WHAT IS BEING ASKED – Look through the records below for the line with "which of its" and the line with "MachineInv State.reset ∧", then return those lines and all lines between, exactly.

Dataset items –
::::
-- ==== Sys2Proof/Certificates/Slice0/Obligations.lean ====
section
/-! DEFINITION. The statements about this machine. Each says in its docstring which rule it formalises and
which of its clauses are the spec's decision or the model's choice. -/

open Sys2Proof Sys2Proof.Machine

/-! ### Reset and the invariant -/

/-- Reset: rules R24 and R190. Decisions D9 and D10 of the spec. The register values are left out: they are
the model's choice (assumption 10). -/
def Obligations.ResetLeaves : Prop :=
  State.reset.pc = 0x0000 ∧ State.reset.ie = false ∧ State.reset.halted = false ∧
    State.reset.portWait = .idle ∧ State.reset.outPort = none ∧ State.reset.outSignal = false ∧
    State.reset.out = [] ∧ (∀ a, State.reset.word a = none) ∧
    ∀ image a, (State.resetWith image).word a = Memory.lookup image a.toNat

/-- The invariant holds at reset, and at reset with any image in canonical form. -/
def Obligations.ResetInvariant : Prop :=
  MachineInv State.reset ∧ ∀ image : Memory, image.wf → MachineInv (State.resetWith image)

/-- Every step keeps the invariant: memory stays canonical, a halted machine has no port instruction
waiting (rule R193), and while a port instruction waits the pc still holds its address (rules R122, R123)
and, for a WWD, the output signal is asserted with the trace's last word on the port (rules R121, R125). -/
def Obligations.StepKeepsInvariant : Prop :=
  ∀ s t, MachineInv s → step s = .next t → MachineInv t

/-- The invariant holds in every state that steps reach from a state in which it holds. -/
def Obligations.ReachedKeepsInvariant : Prop :=
  ∀ s t, MachineInv s → Reaches s t → MachineInv t

/-! ### Encoding (the field order is the spec's from general knowledge, decision D1, assumption 1) -/

/-- Decode and encode agree, for every instruction and every operand value (rules R56, R69). -/
def Obligations.DecodeEncode : Prop := ∀ i, decode (encode i) = .ok i

/-- Encode and decode agree the other way: the word of the decoded instruction is the word read, with the
bits the instruction does not use at zero (rules R60, R69). -/
def Obligations.EncodeDecode : Prop :=
  ∀ w i, decode w = .ok i → encode i = w &&& ~~~unusedMask Config.layout i

/-- A word decodes to an instruction of a mnemonic exactly when it has that row's pattern under that row's
mask (rules R56, R57, R58): the opcode table and the decoder agree, and no two rows overlap. -/
def Obligations.DecodeFollowsTable : Prop :=
  ∀ w m, w &&& m.tableMask = m.tableMatch ↔ ∃ i, decode w = .ok i ∧ i.mnemonic = m

/-- The words that are no instruction (rule R61): opcode 11 to 14, or opcode 15 with function code 8 to 24
or 32 to 63. -/
def Obligations.IllegalWords : Prop :=
  ∀ w : Word, (∃ e, decode w = .error e) ↔
    (11 ≤ w.toNat / 4096 ∧ w.toNat / 4096 ≤ 14) ∨
      (w.toNat / 4096 = 15 ∧ ((8 ≤ w.toNat % 64 ∧ w.toNat % 64 ≤ 24) ∨ 32 ≤ w.toNat % 64))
::::
FINAL ANSWER –
which of its clauses are the spec's decision or the model's choice. -/

open Sys2Proof Sys2Proof.Machine

/-! ### Reset and the invariant -/

/-- Reset: rules R24 and R190. Decisions D9 and D10 of the spec. The register values are left out: they are
the model's choice (assumption 10). -/
def Obligations.ResetLeaves : Prop :=
  State.reset.pc = 0x0000 ∧ State.reset.ie = false ∧ State.reset.halted = false ∧
    State.reset.portWait = .idle ∧ State.reset.outPort = none ∧ State.reset.outSignal = false ∧
    State.reset.out = [] ∧ (∀ a, State.reset.word a = none) ∧
    ∀ image a, (State.resetWith image).word a = Memory.lookup image a.toNat

/-- The invariant holds at reset, and at reset with any image in canonical form. -/
def Obligations.ResetInvariant : Prop :=
  MachineInv State.reset ∧ ∀ image : Memory, image.wf → MachineInv (State.resetWith image)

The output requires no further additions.